Dataset items:
──────────
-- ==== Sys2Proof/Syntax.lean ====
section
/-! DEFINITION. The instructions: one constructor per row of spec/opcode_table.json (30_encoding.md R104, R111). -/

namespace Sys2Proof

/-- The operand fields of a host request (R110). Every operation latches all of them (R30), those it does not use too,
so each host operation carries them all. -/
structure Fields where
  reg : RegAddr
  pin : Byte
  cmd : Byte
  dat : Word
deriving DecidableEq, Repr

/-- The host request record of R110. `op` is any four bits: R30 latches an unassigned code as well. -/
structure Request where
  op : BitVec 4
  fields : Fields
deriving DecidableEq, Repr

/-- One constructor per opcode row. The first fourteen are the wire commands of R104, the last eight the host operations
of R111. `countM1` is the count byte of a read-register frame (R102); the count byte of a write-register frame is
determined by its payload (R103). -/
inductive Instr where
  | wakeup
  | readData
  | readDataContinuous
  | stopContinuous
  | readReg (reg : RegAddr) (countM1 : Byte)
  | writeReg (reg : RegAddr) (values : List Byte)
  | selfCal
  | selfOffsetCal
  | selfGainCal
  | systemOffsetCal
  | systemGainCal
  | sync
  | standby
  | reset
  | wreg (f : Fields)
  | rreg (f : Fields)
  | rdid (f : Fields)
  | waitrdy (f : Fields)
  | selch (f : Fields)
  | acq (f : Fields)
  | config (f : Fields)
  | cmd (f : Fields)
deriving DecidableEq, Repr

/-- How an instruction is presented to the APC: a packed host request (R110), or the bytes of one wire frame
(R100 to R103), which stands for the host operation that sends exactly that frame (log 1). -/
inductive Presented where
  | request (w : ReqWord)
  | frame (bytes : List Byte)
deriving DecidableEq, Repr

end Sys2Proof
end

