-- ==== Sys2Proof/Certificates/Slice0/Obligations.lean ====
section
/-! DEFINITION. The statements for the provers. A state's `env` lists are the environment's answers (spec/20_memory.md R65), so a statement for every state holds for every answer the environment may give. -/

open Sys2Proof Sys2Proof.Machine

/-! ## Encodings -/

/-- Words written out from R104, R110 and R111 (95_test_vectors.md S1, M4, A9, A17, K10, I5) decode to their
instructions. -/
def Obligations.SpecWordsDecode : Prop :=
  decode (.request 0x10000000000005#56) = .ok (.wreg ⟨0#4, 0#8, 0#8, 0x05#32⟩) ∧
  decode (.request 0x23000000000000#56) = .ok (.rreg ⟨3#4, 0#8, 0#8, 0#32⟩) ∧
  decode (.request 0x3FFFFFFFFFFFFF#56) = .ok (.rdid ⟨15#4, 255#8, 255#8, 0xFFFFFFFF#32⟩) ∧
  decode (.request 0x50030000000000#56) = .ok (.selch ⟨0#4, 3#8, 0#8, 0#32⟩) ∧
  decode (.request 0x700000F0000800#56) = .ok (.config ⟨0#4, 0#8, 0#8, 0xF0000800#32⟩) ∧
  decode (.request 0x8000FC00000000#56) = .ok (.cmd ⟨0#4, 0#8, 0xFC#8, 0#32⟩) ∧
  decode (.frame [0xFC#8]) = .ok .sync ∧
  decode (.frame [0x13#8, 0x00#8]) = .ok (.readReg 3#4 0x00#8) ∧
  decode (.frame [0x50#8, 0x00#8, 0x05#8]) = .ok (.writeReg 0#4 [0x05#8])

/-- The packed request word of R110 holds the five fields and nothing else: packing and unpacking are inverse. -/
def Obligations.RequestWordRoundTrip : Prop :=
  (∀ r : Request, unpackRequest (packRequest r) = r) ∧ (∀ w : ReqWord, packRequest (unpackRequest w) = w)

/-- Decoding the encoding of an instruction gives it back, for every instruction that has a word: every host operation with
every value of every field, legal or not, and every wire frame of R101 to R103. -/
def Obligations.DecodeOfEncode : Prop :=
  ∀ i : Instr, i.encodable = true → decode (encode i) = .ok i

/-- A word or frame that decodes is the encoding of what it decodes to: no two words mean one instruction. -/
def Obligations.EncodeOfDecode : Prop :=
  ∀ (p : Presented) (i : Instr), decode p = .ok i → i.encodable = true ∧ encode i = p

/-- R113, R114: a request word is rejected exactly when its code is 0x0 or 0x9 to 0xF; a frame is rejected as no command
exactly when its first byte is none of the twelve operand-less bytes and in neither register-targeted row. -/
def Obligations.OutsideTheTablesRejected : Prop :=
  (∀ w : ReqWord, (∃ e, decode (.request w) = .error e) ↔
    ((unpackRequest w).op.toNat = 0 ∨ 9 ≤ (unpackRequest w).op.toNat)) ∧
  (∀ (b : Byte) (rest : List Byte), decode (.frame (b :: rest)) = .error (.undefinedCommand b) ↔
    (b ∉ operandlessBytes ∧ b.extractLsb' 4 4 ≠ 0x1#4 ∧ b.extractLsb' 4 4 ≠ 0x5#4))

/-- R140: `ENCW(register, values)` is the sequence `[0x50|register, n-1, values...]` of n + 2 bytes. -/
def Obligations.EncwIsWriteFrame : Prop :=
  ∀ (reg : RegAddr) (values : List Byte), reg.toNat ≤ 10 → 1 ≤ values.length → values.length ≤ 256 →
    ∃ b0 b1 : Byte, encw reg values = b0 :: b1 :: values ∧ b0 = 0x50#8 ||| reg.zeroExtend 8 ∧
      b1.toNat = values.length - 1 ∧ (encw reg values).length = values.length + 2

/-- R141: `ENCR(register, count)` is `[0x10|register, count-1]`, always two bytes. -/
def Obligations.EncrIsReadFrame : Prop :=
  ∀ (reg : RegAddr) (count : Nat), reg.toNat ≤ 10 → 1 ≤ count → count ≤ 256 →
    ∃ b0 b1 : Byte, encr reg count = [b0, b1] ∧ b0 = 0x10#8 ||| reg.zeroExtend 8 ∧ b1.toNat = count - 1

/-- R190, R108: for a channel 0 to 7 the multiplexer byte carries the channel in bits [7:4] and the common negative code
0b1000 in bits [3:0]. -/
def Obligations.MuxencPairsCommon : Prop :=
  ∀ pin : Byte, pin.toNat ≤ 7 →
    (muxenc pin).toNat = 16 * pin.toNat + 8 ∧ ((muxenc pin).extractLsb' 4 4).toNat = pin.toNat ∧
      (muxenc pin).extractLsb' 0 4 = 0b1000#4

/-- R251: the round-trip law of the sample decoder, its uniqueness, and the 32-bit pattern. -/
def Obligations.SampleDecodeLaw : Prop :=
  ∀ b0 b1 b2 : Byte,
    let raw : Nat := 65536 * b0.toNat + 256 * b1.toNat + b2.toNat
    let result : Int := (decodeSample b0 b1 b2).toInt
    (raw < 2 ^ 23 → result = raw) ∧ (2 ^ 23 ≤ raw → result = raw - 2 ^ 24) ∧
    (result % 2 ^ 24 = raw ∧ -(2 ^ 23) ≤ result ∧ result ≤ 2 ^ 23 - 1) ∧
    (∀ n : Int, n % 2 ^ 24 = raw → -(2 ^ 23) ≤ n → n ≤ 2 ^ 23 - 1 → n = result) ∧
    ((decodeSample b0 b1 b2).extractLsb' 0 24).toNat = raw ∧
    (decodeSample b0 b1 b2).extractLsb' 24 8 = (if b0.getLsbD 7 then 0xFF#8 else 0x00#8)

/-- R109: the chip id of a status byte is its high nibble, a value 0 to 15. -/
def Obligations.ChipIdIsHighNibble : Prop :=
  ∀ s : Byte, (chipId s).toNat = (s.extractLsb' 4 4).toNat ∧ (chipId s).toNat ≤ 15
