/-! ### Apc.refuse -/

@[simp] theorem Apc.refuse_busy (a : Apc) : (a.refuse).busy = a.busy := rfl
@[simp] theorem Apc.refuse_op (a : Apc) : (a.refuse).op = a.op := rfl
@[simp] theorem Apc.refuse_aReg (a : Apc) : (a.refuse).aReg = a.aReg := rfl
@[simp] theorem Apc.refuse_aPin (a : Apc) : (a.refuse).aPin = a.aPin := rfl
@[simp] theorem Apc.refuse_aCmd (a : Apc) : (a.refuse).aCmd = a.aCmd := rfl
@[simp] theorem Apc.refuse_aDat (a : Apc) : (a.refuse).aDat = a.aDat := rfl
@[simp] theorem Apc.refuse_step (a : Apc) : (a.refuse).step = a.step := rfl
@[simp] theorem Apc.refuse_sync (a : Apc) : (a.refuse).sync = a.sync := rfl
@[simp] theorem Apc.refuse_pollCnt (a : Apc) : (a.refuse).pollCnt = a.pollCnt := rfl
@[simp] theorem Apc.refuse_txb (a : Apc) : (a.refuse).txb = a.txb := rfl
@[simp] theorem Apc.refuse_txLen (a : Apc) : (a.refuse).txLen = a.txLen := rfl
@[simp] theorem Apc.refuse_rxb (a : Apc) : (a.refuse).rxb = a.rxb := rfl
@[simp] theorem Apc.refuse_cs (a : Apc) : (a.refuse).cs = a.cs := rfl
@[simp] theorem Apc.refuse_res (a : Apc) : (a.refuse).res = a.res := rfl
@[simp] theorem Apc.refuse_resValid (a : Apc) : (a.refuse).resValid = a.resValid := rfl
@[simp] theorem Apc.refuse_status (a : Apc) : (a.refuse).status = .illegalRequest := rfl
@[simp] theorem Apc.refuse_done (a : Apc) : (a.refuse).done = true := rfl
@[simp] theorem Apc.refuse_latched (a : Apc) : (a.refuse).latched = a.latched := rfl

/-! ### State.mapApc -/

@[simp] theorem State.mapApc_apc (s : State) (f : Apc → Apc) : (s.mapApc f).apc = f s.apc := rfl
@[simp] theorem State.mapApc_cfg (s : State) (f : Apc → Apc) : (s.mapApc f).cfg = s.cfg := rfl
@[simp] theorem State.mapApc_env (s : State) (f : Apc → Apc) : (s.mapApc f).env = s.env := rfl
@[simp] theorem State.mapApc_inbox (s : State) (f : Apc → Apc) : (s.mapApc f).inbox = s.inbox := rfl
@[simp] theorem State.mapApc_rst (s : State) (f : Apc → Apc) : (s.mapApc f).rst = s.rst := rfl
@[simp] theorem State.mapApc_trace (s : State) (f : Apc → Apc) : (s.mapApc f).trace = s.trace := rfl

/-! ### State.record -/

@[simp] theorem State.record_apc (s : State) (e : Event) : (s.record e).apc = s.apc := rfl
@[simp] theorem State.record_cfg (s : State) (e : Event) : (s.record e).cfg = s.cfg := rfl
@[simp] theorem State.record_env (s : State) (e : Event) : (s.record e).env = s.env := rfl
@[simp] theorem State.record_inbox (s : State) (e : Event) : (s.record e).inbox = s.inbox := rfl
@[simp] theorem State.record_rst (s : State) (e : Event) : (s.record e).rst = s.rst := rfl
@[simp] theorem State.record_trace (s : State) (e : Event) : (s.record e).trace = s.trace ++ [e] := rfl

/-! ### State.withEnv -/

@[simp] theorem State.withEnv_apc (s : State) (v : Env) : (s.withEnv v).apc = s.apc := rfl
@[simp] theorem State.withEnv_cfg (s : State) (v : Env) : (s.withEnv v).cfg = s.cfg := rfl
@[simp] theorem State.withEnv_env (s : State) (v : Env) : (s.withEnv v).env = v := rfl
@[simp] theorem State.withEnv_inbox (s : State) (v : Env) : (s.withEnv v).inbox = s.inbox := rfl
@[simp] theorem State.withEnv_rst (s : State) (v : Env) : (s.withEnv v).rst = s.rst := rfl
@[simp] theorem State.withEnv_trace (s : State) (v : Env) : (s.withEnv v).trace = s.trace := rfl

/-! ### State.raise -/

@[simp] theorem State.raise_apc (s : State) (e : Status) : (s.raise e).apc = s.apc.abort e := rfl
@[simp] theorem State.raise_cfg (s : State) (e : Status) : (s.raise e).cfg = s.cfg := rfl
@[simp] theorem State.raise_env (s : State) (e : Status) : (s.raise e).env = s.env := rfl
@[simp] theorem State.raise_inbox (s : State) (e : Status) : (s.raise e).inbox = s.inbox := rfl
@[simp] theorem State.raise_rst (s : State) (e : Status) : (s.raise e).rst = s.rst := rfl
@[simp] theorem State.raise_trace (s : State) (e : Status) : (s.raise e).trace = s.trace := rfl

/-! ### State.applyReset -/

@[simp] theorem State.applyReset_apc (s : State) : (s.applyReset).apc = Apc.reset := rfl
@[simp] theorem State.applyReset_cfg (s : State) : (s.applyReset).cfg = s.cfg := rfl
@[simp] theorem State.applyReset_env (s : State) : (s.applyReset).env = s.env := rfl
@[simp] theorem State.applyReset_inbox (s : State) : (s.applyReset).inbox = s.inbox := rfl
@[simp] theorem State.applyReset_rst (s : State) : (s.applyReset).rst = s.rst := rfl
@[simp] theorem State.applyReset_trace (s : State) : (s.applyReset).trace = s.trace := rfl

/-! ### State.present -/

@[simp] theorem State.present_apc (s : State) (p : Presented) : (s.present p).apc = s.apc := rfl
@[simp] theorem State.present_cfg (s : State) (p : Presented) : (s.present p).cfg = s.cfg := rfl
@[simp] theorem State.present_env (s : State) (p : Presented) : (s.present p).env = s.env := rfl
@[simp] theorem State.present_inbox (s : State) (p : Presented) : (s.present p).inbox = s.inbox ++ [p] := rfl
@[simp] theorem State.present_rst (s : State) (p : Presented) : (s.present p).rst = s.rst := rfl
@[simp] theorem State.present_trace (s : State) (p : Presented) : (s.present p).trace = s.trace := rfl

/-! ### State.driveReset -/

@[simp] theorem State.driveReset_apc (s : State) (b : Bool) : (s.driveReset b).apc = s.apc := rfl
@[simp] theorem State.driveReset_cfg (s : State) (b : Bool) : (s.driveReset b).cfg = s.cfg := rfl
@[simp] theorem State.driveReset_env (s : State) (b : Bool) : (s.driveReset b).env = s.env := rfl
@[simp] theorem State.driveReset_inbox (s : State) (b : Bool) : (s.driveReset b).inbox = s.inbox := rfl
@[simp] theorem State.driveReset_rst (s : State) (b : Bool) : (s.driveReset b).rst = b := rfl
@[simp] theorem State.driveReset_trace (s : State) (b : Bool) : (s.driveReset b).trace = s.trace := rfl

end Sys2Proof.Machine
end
──────────
_PROBLEM REQUIREMENTS:_ Tally the lines in the records above that contain the string "exactly" and report only the tally.

_ANSWER BELOW:_ 3